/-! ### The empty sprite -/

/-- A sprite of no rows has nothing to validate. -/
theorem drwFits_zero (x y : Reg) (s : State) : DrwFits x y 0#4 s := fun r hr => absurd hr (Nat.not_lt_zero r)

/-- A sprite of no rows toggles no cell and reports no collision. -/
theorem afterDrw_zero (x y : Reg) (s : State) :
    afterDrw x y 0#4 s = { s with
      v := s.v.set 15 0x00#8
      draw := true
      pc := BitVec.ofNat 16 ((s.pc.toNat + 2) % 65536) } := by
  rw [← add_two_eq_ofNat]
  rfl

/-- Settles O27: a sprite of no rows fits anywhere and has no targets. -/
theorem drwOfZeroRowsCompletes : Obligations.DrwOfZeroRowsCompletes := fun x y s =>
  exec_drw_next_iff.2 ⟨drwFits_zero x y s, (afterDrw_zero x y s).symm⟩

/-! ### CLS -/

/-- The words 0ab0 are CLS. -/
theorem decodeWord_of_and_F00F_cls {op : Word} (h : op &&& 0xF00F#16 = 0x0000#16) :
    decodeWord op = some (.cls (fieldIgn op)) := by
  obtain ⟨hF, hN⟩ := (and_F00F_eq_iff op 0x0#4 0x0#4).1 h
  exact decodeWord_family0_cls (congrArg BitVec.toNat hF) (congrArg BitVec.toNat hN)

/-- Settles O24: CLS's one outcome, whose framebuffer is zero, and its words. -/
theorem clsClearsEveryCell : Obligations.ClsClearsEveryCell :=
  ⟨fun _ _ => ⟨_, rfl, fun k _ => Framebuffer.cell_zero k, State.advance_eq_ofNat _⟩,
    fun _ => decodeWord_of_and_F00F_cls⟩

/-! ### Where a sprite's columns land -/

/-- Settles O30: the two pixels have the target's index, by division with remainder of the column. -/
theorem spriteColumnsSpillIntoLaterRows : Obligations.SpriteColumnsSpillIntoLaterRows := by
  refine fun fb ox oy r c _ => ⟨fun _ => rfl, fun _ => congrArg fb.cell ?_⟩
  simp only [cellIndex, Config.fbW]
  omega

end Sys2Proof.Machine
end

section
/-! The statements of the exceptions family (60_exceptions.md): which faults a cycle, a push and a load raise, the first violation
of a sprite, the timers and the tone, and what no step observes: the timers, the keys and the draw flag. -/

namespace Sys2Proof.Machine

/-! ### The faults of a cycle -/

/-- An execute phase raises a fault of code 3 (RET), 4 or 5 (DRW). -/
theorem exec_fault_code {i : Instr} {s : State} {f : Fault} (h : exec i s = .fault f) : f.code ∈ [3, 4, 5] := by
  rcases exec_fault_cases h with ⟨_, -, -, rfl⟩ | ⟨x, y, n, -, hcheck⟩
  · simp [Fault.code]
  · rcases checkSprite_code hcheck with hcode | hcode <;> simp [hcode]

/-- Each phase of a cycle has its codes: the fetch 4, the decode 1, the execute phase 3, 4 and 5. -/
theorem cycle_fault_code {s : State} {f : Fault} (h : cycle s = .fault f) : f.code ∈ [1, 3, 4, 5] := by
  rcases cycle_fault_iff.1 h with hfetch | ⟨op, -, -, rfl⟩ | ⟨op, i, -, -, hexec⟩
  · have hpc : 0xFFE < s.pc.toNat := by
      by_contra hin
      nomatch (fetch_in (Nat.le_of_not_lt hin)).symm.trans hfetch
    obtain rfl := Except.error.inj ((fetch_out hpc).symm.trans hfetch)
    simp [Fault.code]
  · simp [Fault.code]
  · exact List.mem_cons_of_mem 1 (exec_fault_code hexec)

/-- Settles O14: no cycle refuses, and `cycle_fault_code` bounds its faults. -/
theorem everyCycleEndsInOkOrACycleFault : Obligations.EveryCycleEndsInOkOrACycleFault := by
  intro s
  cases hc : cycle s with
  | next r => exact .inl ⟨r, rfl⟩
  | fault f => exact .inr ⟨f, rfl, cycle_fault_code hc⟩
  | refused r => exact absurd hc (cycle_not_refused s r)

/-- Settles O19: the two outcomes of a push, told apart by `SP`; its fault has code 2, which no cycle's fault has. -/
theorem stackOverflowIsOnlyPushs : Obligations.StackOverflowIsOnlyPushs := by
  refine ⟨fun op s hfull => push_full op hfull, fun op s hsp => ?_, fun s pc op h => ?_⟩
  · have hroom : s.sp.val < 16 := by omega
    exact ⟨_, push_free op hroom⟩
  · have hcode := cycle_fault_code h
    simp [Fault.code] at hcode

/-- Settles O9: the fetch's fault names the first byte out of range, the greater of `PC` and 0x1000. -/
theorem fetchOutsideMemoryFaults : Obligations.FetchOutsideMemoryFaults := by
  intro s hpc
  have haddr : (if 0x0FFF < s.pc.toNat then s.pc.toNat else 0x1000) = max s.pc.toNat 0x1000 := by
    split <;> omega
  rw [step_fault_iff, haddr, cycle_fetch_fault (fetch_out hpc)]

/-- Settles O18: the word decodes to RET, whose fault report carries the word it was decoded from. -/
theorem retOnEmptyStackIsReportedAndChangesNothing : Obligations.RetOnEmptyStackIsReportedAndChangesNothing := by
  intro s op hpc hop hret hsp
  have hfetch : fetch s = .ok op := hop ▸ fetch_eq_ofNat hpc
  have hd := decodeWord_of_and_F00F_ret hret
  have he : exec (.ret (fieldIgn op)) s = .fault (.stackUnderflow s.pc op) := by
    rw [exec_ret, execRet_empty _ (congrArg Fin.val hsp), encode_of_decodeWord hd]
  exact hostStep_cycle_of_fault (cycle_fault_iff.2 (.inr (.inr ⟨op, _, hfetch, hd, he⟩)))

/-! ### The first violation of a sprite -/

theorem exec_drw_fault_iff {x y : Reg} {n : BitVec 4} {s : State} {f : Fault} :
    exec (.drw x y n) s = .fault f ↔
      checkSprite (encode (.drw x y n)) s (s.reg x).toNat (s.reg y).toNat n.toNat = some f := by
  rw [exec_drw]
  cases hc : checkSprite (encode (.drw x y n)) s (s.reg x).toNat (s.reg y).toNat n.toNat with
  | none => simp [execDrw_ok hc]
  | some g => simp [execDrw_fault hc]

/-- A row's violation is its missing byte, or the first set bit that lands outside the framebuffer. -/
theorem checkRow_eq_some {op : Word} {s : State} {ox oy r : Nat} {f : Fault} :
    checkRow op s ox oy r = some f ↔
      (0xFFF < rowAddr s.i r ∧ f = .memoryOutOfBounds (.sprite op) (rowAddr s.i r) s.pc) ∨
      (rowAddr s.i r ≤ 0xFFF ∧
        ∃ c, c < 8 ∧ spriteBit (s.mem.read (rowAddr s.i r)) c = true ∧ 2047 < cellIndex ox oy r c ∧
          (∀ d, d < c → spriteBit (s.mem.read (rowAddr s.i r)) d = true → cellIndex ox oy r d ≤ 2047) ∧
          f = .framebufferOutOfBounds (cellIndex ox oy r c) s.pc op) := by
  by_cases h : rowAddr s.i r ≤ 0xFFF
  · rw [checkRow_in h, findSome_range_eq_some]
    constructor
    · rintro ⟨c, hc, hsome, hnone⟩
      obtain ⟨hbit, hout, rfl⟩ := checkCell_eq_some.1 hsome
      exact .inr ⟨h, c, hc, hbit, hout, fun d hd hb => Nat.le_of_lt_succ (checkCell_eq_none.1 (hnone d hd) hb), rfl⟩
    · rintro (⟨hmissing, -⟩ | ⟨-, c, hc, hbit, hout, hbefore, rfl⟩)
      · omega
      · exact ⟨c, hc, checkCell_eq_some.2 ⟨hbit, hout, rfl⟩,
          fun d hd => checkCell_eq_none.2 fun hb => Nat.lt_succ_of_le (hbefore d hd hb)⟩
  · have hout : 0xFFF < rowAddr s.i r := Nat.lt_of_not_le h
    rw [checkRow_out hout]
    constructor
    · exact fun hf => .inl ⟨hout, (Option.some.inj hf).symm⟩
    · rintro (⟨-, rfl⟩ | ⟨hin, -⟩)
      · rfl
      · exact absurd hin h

________________

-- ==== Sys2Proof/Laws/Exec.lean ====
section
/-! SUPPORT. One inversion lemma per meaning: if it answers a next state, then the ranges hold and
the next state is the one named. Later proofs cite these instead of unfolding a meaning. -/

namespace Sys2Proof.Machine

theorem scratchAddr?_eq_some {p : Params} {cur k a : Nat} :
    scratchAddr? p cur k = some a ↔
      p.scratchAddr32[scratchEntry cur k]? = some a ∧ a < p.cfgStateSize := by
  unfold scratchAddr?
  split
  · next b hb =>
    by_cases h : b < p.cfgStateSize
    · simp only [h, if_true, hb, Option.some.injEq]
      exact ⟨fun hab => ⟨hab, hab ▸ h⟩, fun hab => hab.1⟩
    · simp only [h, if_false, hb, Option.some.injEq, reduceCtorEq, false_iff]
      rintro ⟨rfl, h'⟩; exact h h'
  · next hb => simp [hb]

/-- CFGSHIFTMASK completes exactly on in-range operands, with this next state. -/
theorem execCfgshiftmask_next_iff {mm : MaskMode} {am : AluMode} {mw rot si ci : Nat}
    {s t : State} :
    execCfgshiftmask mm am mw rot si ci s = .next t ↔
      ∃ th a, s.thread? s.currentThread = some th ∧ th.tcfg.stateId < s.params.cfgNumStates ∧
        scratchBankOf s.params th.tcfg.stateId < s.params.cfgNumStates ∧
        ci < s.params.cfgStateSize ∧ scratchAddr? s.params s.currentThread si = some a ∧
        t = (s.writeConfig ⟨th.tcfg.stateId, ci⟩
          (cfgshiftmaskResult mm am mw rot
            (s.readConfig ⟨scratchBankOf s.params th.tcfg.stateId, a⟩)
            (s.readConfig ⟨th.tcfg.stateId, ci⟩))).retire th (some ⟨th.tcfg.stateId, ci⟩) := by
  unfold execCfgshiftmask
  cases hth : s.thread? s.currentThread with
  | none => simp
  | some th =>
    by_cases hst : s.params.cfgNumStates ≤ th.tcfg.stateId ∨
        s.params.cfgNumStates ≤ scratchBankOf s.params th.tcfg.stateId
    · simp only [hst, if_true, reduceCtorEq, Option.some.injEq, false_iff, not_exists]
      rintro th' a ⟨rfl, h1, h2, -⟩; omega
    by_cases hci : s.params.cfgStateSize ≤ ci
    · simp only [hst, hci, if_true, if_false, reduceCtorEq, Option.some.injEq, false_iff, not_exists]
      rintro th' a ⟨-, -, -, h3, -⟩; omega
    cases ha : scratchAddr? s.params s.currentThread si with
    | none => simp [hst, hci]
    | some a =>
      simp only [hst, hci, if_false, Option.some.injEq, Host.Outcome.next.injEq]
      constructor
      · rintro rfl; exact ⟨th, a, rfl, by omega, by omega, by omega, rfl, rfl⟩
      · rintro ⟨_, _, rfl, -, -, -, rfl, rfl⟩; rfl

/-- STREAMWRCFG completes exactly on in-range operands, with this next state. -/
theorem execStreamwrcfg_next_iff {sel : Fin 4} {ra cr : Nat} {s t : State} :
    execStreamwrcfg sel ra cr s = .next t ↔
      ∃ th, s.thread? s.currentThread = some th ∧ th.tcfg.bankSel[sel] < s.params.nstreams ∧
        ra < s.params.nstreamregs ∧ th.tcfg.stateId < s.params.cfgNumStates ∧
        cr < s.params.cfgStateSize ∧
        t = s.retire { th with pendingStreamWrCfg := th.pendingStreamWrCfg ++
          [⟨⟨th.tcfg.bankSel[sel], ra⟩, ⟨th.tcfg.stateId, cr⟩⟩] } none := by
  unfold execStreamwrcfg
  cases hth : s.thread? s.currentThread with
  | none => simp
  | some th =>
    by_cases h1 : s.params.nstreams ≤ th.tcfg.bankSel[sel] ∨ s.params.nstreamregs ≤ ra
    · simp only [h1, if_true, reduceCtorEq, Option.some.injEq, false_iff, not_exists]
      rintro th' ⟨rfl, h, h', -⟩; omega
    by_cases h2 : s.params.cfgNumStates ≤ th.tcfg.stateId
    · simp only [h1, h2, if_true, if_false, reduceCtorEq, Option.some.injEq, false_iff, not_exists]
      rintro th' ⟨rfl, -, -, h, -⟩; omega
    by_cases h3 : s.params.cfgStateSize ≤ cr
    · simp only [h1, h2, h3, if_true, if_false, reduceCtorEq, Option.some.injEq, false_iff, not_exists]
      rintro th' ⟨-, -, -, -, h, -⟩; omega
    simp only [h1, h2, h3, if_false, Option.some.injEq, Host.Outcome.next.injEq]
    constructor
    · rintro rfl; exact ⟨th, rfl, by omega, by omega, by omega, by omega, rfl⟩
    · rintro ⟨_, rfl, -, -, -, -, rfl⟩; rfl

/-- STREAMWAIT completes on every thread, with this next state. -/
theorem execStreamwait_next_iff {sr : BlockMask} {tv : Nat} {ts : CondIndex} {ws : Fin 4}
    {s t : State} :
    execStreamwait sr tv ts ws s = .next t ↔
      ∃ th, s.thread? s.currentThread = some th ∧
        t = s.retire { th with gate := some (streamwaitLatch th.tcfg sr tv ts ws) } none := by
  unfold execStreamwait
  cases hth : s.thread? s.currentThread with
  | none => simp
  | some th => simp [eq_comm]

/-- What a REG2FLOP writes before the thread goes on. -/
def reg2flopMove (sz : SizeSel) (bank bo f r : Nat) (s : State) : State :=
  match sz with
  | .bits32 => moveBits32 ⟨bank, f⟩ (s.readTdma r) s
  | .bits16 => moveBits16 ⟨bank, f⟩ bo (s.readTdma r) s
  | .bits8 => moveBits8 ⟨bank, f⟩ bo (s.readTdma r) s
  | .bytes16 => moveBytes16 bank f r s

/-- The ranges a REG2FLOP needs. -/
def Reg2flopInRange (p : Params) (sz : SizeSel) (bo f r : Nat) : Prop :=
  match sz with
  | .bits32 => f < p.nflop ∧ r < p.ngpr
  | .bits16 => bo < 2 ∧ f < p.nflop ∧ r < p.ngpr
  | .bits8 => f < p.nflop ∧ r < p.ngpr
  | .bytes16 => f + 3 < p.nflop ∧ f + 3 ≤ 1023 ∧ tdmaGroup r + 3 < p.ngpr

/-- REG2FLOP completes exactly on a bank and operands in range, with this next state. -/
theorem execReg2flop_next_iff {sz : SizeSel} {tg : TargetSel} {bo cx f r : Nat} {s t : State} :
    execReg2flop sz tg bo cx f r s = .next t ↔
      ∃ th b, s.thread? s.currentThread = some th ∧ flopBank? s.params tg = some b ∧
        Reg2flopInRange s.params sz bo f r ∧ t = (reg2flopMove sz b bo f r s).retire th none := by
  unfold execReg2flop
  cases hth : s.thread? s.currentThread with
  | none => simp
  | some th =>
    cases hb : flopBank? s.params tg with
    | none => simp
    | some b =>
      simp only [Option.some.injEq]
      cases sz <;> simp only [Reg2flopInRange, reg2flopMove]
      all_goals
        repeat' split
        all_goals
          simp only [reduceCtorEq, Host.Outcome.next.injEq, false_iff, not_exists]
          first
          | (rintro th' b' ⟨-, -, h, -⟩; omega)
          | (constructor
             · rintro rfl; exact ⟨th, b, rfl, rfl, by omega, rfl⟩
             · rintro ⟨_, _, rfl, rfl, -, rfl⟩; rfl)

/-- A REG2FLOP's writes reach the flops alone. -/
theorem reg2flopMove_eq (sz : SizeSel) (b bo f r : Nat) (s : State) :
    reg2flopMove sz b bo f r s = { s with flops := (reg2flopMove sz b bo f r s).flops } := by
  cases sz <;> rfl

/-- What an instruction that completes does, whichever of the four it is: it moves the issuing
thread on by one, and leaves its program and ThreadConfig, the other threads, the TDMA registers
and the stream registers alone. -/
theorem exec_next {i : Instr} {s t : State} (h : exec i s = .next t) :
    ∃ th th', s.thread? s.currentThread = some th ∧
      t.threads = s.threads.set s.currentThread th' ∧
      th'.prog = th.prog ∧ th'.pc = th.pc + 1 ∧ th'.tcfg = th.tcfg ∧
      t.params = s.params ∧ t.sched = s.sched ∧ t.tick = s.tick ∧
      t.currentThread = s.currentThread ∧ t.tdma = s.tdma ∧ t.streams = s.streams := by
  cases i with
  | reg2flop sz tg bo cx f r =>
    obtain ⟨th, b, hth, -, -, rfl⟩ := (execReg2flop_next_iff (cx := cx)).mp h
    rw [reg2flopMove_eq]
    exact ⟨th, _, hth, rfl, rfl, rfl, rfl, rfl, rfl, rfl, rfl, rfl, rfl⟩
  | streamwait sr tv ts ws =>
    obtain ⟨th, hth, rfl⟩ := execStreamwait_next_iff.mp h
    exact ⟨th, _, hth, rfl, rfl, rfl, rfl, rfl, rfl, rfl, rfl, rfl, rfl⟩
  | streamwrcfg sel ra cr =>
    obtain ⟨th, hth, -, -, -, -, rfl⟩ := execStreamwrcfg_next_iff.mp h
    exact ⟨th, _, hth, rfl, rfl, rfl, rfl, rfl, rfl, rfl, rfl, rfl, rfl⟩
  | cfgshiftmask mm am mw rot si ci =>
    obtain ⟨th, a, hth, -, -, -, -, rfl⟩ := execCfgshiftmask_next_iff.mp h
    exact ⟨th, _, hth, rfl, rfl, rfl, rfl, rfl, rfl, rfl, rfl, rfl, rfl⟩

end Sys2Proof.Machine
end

________________

Output should match, line for line, the stretch of the material above from the line holding "its words. -/" through the line holding "(cycle_not_refused s r)".

▸ **Exercise result**
/-- Settles O24: CLS's one outcome, whose framebuffer is zero, and its words. -/
theorem clsClearsEveryCell : Obligations.ClsClearsEveryCell :=
  ⟨fun _ _ => ⟨_, rfl, fun k _ => Framebuffer.cell_zero k, State.advance_eq_ofNat _⟩,
    fun _ => decodeWord_of_and_F00F_cls⟩

/-! ### Where a sprite's columns land -/

/-- Settles O30: the two pixels have the target's index, by division with remainder of the column. -/
theorem spriteColumnsSpillIntoLaterRows : Obligations.SpriteColumnsSpillIntoLaterRows := by
  refine fun fb ox oy r c _ => ⟨fun _ => rfl, fun _ => congrArg fb.cell ?_⟩
  simp only [cellIndex, Config.fbW]
  omega

end Sys2Proof.Machine
end

section
/-! The statements of the exceptions family (60_exceptions.md): which faults a cycle, a push and a load raise, the first violation
of a sprite, the timers and the tone, and what no step observes: the timers, the keys and the draw flag. -/

namespace Sys2Proof.Machine

/-! ### The faults of a cycle -/

/-- An execute phase raises a fault of code 3 (RET), 4 or 5 (DRW). -/
theorem exec_fault_code {i : Instr} {s : State} {f : Fault} (h : exec i s = .fault f) : f.code ∈ [3, 4, 5] := by
  rcases exec_fault_cases h with ⟨_, -, -, rfl⟩ | ⟨x, y, n, -, hcheck⟩
  · simp [Fault.code]
  · rcases checkSprite_code hcheck with hcode | hcode <;> simp [hcode]

/-- Each phase of a cycle has its codes: the fetch 4, the decode 1, the execute phase 3, 4 and 5. -/
theorem cycle_fault_code {s : State} {f : Fault} (h : cycle s = .fault f) : f.code ∈ [1, 3, 4, 5] := by
  rcases cycle_fault_iff.1 h with hfetch | ⟨op, -, -, rfl⟩ | ⟨op, i, -, -, hexec⟩
  · have hpc : 0xFFE < s.pc.toNat := by
      by_contra hin
      nomatch (fetch_in (Nat.le_of_not_lt hin)).symm.trans hfetch
    obtain rfl := Except.error.inj ((fetch_out hpc).symm.trans hfetch)
    simp [Fault.code]
  · simp [Fault.code]
  · exact List.mem_cons_of_mem 1 (exec_fault_code hexec)

/-- Settles O14: no cycle refuses, and `cycle_fault_code` bounds its faults. -/
theorem everyCycleEndsInOkOrACycleFault : Obligations.EveryCycleEndsInOkOrACycleFault := by
  intro s
  cases hc : cycle s with
  | next r => exact .inl ⟨r, rfl⟩
  | fault f => exact .inr ⟨f, rfl, cycle_fault_code hc⟩
  | refused r => exact absurd hc (cycle_not_refused s r)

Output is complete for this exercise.